**What needs to be done:** Range to output from the entries below: the line containing "def ageRestart (s" through the line containing "def tblEnable (s". Set it down exactly, ends included, nothing else.

**The data:**
-- ==== Sys2Proof/Config.lean ====
section
/-!
DEFINITION. The free values: what the spec leaves to the implementation, as opaque constants with no body, so that no proof can
see a value of them. `State.fresh` counts the draws, so each draw is a value of its own.
-/

namespace Sys2Proof.Config

/-- The outcome of a choice the spec leaves open (which free cell, tag, record or slot is taken; which candidate is displaced),
as a function of the draw number; the model reduces it modulo the number of candidates. (Log entry 2) -/
opaque pick : Nat → Nat

/-- A value the spec leaves open or does not state (undefined data after a failed transfer, bytes a check does not cover), as a
function of the draw number. (Log entry 2) -/
opaque value : Nat → BitVec 64

/-- The on-die random source of the debug challenge (R511), as a function of the draw number. (Log entry 2) -/
opaque random : Nat → BitVec 256

/-- The bucket hash of Agate (R170): the spec fixes its use and not its function. Arguments: table, choice (0 or 1), key. (Log entry 2) -/
opaque bucketHash : Nat → Nat → List (BitVec 8) → Nat

/-- How many refreshes JESD79-5 lets the controller postpone (R418): the spec names the limit and gives no number. (Log entry 58) -/
opaque refreshLimit : Nat

/-- The hash that Izzel fuses into the device (R30, R497): a constant of the device. (Log entry 2) -/
opaque fuseHash : BitVec 384

end Sys2Proof.Config
end

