/-- A lookup's response and the state after it, for the table as it now is. A table that initialises answers MISS (R168). -/
def lookupResp (s : State) (k : Lkp) : Resp × State :=
  let t := k.table
  let set := 12288 + 8 * t
  let s0 := count s set 1 0
  if s0.flag F.AGT_TBL_STS_INIT t then (noResp 1, count s0 (set + 2) 1 0)
  else if tblType s0 t = 0 then lookupEm s0 k
  else if tblType s0 t = 1 then
    match lpmMatch (pfxOf s0 t) (lpmKey (s0.flag F.AGT_TBL_CFG_V6 t) k.key) with
    | some p =>
      if unitErr s0 6 (pfxUnit t p.place) ≠ 0 then (noResp 2, noteParity s0 t p.place)
      else ({ noResp 0 with plen := p.plen, data := leBytes 8 p.result.toNat }, count s0 (set + 1) 1 0)
    | none => (noResp 1, count s0 (set + 2) 1 0)
  else
    let i := dirIndex k.key
    if tblSize s0 t ≤ i then (noResp 3, count s0 (set + 7) 1 0)
    else
      let s1 := if tblDram s0 t then count s0 (set + 4) 1 0 else s0
      if locListed s1 t i then (noResp 2, count s1 (set + 5) 1 0)
      else
        let (s2, bad) := dirProbe s1 1 t i
        if bad then (noResp 2, noteParity s2 t i)
        else
          ({ noResp 0 with where_ := if tblDram s2 t then 2 else 0, loc := i, data := dirRaw s2 t i },
           countHit (count s2 (set + 1) 1 0) k i)

/-- A lookup of a table that is absent or disabled, or while Agate is disabled, is answered ABSENT (R169, R182, R187). -/
def lookupAbsent (s : State) (k : Lkp) : Resp × State :=
  (noResp 4, count (count s (12288 + 8 * k.table) 1 0) (12288 + 8 * k.table + 7) 1 0)

/-- The learn request that a lookup makes (R194, R195). -/
def learnAfter (s : State) (k : Lkp) (r : Resp) : State :=
  let t := k.table
  if k.learn && tblType s t == 0 && s.flag F.AGT_TBL_CFG_LRN_EN t &&
      (r.status == 1 || (r.status == 0 && r.src != k.srcport.toNat)) then
    let n := tblKeyLen s t
    let pad := k.key ++ List.replicate 64 0
    let act := ((k.key.drop n) ++ List.replicate 16 0).take 16
    let s1 := count s (12800 + 8 * t) 1 0
    if s1.agt.learnq.length < 4096 then
      { s1 with agt := { s1.agt with learnq := s1.agt.learnq ++ [⟨t, pad.take n, BitVec.ofNat 128 (leNat act), k.srcport⟩] } }
    else count s1 (12800 + 8 * t + 2) 1 0
  else s

end Sys2Proof.Machine
end

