/-- The table's layout breaks what Agate does not check (R188). -/
def tblClash (s : State) (t : Nat) : Bool :=
  (tblAreas s t).any (fun a => decide (drcCapacity s * 2 ^ 30 < a.1 + a.2)) ||
  (match tblAreas s t with | [a, b] => overlap a b | _ => false) ||
  (List.range 64).any (fun u => u ≠ t && s.flag F.AGT_TBL_CFG_EN u &&
    ((!tblDram s t && !tblDram s u && overlap (tblBlocks s t) (tblBlocks s u)) ||
     (tblAreas s t).any (fun a => (tblAreas s u).any (overlap a)) ||
     (tblDram s t && tblDram s u && tblType s t == 0 && tblType s u == 0 &&
       overlap (hitIdx s t 0, tblSize s t) (hitIdx s u 0, tblSize s u))))

/-- A table holds nothing: every location, prefix, entry and counter of it; its DRAM areas are zeros with good check bits (R168, R169). -/
def tblClear (s : State) (t : Nat) : State :=
  let other := fun (k : Nat) => k / 2 ^ 32 != t
  let area := fun (k : Nat) => !((tblAreas s t).any (fun a => decide (a.1 ≤ k) && decide (k < a.1 + a.2)))
  let hits := fun (k : Nat) => !(tblDram s t && tblType s t == 0 && decide (hitIdx s t 0 ≤ k) && decide (k < hitIdx s t (tblSize s t)))
  let bad := fun (k : Nat) => !((k / 2 ^ 64 == 6 || k / 2 ^ 64 == 7) && k % 2 ^ 40 / 2 ^ 32 == t) && !(k / 2 ^ 64 == 13 && !area (k % 2 ^ 64 * 64))
  { s with
    agt := { s.agt with em := mkeep other s.agt.em, dir := mkeep other s.agt.dir, lpm := mset noPfx s.agt.lpm t [], hit := mkeep hits s.agt.hit,
                        fc := s.agt.fc.filter (fun w => w.table != t), listed := s.agt.listed.filter (fun x => x.1 != t),
                        track := s.agt.track.filter (fun x => x.table != t) },
    tim := { s.tim with entryCnt := mkeep other s.tim.entryCnt },
    dram := mkeep area s.dram, integ := { s.integ with bad := mkeep bad s.integ.bad } }

/-- Elapsed time of one ageing period, from now. -/
def agePeriod (s : State) (t : Nat) : Nat := s.fld F.AGT_TBL_AGE_PERIOD_MS t * 1000000 * 2 ^ 32

def ageRestart (s : State) (t : Nat) : State :=
  { s with agt := { s.agt with ageDue := mset noNat s.agt.ageDue t (s.tim.elapsed + agePeriod s t), agePos := mset noPos s.agt.agePos t none } }

/-- EN set (R25, R168). A table that has not drained goes on with the contents it has. -/
def tblEnable (s : State) (t : Nat) : Out :=
  if s.flag F.AGT_TBL_CFG_EN t then .next s
  else if tblRefused s t then .next (s.setFlag F.AGT_TBL_STS_REJECT t true)
  else if tblClash s t then .fault .tableAreas
  else if !s.flag F.AGT_TBL_STS_DRAINED t then .next (s.setFlag F.AGT_TBL_CFG_EN t true)
  else
    let u := ((((tblClear s t).setFlag F.AGT_TBL_CFG_EN t true).setFlag F.AGT_TBL_STS_DRAINED t false).setFlag F.AGT_TBL_STS_INIT t true)
    .next (ageRestart ((u.setFld F.AGT_TBL_STS_COUNT t (if tblType s t = 2 then tblSize s t else 0)).setFld F.AGT_TBL_GEN_GEN t 0) t)

def execTableEnable (t : Fin 64) (s : State) : Out := if pktUp s then tblEnable s t.val else .next s
def execTableInitComplete (t : Fin 64) (s : State) : Out := .next (if pktUp s then s.setFlag F.AGT_TBL_STS_INIT t.val false else s)

/-- Commands of a table that run. -/
def flushCmd (s : State) (t : Nat) : Option CtlCmd :=
  s.hif.ctl.find? (fun c => match c.work with | .tblFlush u => u == t | _ => false)

/-- A control command works on the table: a flush, or a dump of its counters (R59). -/
def tblWork (s : State) (t : Nat) : Bool :=
  s.hif.ctl.any (fun c => match c.work with | .tblFlush u => u == t | .cntDump 1 u _ _ _ => u == t | _ => false)

/-- A stopped table with nothing in flight is drained: its contents go and its stash slots are freed (R169). -/
def tblDrain (s : State) (t : Nat) : State :=
  if s.flag F.AGT_TBL_CFG_EN t || s.agt.lookups.any (fun k => k.table == t && !k.absent) || tblWork s t || s.flag F.AGT_TBL_STS_DRAINED t then s
  else
    let mine := stashLocs s t
    let u := foldS mine (fun u l => stashGive u t (l - tblSize s t)) s
    let keep := u.agt.listed
    let v := tblClear u t
    (({ v with agt := { v.agt with listed := keep } }.setFlag F.AGT_TBL_STS_DRAINED t true).setFlag F.AGT_TBL_STS_INIT t false).setFld F.AGT_TBL_STS_COUNT t 0

/-- The completion body of class 1 (R206). -/
def body1 (s : State) (t loc done cursor moves : Nat) (stashed end_ : Bool) : List Nat :=
  [loc, done, cursor, tblGen s t, moves * 8 + b2n stashed * 4 + b2n end_]

/-- A flush pass ends, and its command completes OK (R212). -/
def flushEnd (s : State) (t : Nat) : State :=
  match flushCmd s t, mget noFlush s.agt.flushes t with
  | some c, some p =>
    ctlFinish { s with agt := { s.agt with flushes := mset noFlush s.agt.flushes t none } } c [] stOk (body1 s t 0xFFFFFFFF p.deleted 0 0 false false)
  | _, _ => s

/-- EN cleared (R169, R209, R214): the cursor closes, a flush completes with its deletes so far, queued learn requests are discarded
and the ageing pass stops. -/
def tblDisable (s : State) (t : Nat) : State :=
  if !s.flag F.AGT_TBL_CFG_EN t then s
  else
    let n := (s.agt.learnq.filter (·.table == t)).length
    let s1 := flushEnd (setCursor (s.setFlag F.AGT_TBL_CFG_EN t false) t none) t
    let s2 := { s1 with agt := { s1.agt with learnq := s1.agt.learnq.filter (fun r => r.table != t), agePos := mset noPos s1.agt.agePos t none } }
    tblDrain (if n = 0 then s2 else count s2 (12800 + 8 * t + 2) n 0) t

def execTableDisable (t : Fin 64) (s : State) : Out := .next (if pktUp s then tblDisable s t.val else s)

/-- Agate as a whole is drained (R187). -/
def agtDrain (s : State) : State :=
  if !s.flag F.AGT_CTL_EN 0 && s.agt.lookups.isEmpty && s.agt.learnq.isEmpty && (List.range 64).all (fun t => !tblWork s t) then s.setFlag F.AGT_STS_DRAINED 0 true else s
def agtDisable (s : State) : State := if s.flag F.AGT_CTL_EN 0 then agtDrain (s.setFlag F.AGT_CTL_EN 0 false) else s

/-! ## The flow cache (R174) -/

def execFcFlush (s : State) : Out := .next (if pktUp s then s.setFlag F.AGT_CTL_FC_FLUSH 0 true else s)

def execFcFlushDone (s : State) : Out :=
  .next (if pktUp s && s.flag F.AGT_CTL_FC_FLUSH 0 then { s with agt := { s.agt with fc := [] } }.setFlag F.AGT_CTL_FC_FLUSH 0 false else s)

/-- FC_EN cleared: copies of the table are to go. -/
def fcEnClear (s : State) (t : Nat) : State := { s with agt := { s.agt with fcInv := mset noBool s.agt.fcInv t true } }

def execFcInvalidateTableDone (t : Fin 64) (s : State) : Out :=
  .next (if pktUp s && mget noBool s.agt.fcInv t.val then
    { s with agt := { s.agt with fcInv := mset noBool s.agt.fcInv t.val false, fc := s.agt.fc.filter (fun w => w.table != t.val) } } else s)

/-! ## Learning and damping (R196–R198) -/

/-- An Agate event about an entry (R213). -/
def agtEvent (s : State) (code t loc old new : Nat) (key : List Byte) : State :=
  eventRecord s 4 code t loc (old * 2 ^ 16 + new + crc32c key * 2 ^ 32)

def moveWindow (s : State) (t : Nat) : Nat := s.fld F.AGT_TBL_CFG_MOVE_WINDOW t * 2 ^ 32

/-- The entry's move window is open. -/
def windowOpen (s : State) (t : Nat) (key : List Byte) : Bool :=
  s.agt.track.any (fun x => x.table == t && x.key == key && decide (s.tim.elapsed < x.openedAt + moveWindow s t))

/-- A window opens; a full tracker loses the record whose window opened earliest. -/
def openWindow (s : State) (t : Nat) (key : List Byte) : State :=
  let l := (trackDrop s t key).agt.track
  let l1 := if l.length < 4096 then l else l.drop 1
  { s with agt := { s.agt with track := l1 ++ [⟨t, key, s.tim.elapsed⟩] } }

/-- The entry at `loc` rewritten; its hit bit as given. -/
def emRewrite (s : State) (t loc : Nat) (st fr : Bool) (src gen moves : Nat) (act : W128) (hit : Bool) : State :=
  let n := tblKeyLen s t
  setHit (emPut s t loc (mkEntry st fr n src gen moves (entKey (emRaw s t loc) n) act)) t loc hit

/-- A key present with another source, under policy MOVE (R197, R198). -/
def learnMove (s : State) (r : LearnReq) (loc : Nat) : State :=
  let t := r.table
  let e := emRaw s t loc
  let damp := moveWindow s t ≠ 0
  let isOpen := windowOpen s t r.key
  let moves := if !damp then 0 else if isOpen then entMoves e + 1 else 1
  let src := r.srcport.toNat
  if damp && decide (min 15 (s.fld F.AGT_TBL_CFG_MOVE_MAX t) < moves) then
    let u := emRewrite s t loc (entStatic e) true (entSrc e) (entGen e) (entMoves e) (entAction e) (emHit s t loc)
    agtEvent (count u (12800 + 8 * t + 5) 1 0) 3 t loc (entSrc e) src r.key
  else
    let u := emRewrite s t loc false false src (tblGen s t) moves r.action true
    let v := if damp && !isOpen then openWindow u t r.key else u
    agtEvent (count v (12800 + 8 * t + 3) 1 0) 1 t loc (entSrc e) src r.key

/-- A learn request at its bucket (R196). -/
def learnAct (s : State) (r : LearnReq) : State :=
  let t := r.table
  let set := 12800 + 8 * t
  let src := r.srcport.toNat
  if !s.flag F.AGT_TBL_CFG_EN t || s.flag F.AGT_TBL_STS_INIT t then count s (set + 2) 1 0
  else
    match emSeek s t r.key with
    | (s, none) =>
      if learnBlocked s t r.key then count s (set + 2) 1 0
      else
        match emInsert s t (mkEntry false false (tblKeyLen s t) src (tblGen s t) 0 r.key r.action) with
        | (⟨some _, _, _, _⟩, u) => count u (set + 1) 1 0
        | (⟨none, _, _, _⟩, u) => count u (set + 2) 1 0
    | (s, some loc) =>
      let e := emRaw s t loc
      let pol := s.fld F.AGT_TBL_CFG_MOVE t
      if entSrc e = src then setHit s t loc true
      else if entStatic e || entFrozen e then count s (set + 4) 1 0
      else if pol = 1 then count s (set + 4) 1 0
      else if pol = 2 then agtEvent (count s (set + 4) 1 0) 2 t loc (entSrc e) src r.key
      else learnMove s r loc

def execLearnRequest (s : State) : Out :=
  match s.agt.learnq with
  | [] => .next s
  | r :: rest => .next (if pktUp s then learnAct { s with agt := { s.agt with learnq := rest } } r else s)

/-- The window of table `t`'s entry with this key closes; MOVES keeps its value. -/
def execMoveWindowClose (t : Fin 64) (key : List Byte) (edges : Nat) (s : State) : Out :=
  let u := advance s edges
  .next (if pktUp u && !windowOpen u t.val key then trackDrop u t.val key else u)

**Answer:**
def ageRestart (s : State) (t : Nat) : State :=
  { s with agt := { s.agt with ageDue := mset noNat s.agt.ageDue t (s.tim.elapsed + agePeriod s t), agePos := mset noPos s.agt.agePos t none } }

/-- EN set (R25, R168). A table that has not drained goes on with the contents it has. -/
def tblEnable (s : State) (t : Nat) : Out :=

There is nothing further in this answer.